=== Begin Enclosure ===

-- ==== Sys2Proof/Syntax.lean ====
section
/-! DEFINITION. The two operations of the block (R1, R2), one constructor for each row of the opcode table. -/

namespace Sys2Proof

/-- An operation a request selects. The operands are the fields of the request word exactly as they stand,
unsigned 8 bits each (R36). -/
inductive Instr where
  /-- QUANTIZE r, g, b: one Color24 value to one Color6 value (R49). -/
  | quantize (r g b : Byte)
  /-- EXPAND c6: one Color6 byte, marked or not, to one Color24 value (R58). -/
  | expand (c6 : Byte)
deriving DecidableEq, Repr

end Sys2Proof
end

=== End Enclosure ===
=== Begin Enclosure ===

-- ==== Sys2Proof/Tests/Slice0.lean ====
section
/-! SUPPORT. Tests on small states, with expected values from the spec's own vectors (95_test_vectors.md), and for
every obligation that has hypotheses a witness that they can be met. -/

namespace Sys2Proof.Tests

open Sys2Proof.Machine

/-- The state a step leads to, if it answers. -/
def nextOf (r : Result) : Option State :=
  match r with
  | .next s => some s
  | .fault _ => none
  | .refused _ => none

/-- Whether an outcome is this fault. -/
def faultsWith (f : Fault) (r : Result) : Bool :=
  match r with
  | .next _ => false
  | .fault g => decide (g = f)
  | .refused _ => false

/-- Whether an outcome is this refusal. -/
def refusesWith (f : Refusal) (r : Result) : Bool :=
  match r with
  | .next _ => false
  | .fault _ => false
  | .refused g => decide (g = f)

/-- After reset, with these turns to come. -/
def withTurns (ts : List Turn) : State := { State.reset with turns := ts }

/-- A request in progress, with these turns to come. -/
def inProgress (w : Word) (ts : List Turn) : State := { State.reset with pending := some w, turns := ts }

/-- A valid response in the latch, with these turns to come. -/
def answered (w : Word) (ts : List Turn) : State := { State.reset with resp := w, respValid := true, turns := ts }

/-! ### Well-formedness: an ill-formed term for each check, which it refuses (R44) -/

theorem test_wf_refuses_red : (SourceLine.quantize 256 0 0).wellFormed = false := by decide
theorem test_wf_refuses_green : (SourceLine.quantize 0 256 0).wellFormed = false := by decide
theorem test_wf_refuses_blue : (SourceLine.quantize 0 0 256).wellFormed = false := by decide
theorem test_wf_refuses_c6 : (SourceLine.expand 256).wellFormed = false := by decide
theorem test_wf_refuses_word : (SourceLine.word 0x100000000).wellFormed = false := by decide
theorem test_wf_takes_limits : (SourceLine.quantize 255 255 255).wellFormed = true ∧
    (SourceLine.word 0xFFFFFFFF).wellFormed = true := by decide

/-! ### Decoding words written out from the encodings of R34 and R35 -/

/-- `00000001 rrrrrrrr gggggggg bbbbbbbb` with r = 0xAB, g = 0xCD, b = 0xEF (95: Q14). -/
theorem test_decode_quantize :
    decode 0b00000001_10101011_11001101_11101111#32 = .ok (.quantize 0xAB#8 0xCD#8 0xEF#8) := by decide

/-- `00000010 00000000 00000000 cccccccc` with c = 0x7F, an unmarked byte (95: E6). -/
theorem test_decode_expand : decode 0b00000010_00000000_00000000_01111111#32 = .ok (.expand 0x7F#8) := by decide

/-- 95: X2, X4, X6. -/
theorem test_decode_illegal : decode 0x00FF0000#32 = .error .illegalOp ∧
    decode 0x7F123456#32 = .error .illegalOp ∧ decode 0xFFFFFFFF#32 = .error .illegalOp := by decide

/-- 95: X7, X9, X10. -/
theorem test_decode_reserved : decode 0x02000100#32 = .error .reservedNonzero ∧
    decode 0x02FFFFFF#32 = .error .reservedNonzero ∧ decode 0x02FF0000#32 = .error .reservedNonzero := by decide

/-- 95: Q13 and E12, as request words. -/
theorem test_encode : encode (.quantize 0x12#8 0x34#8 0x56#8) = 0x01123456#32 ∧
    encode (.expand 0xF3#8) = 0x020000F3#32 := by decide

=== End Enclosure ===

__Problem requirements__
Keep only the lines of the listing that contain the word "outcome", and copy them.

__Answer to this task__
/-- Whether an outcome is this fault. -/
/-- Whether an outcome is this refusal. -/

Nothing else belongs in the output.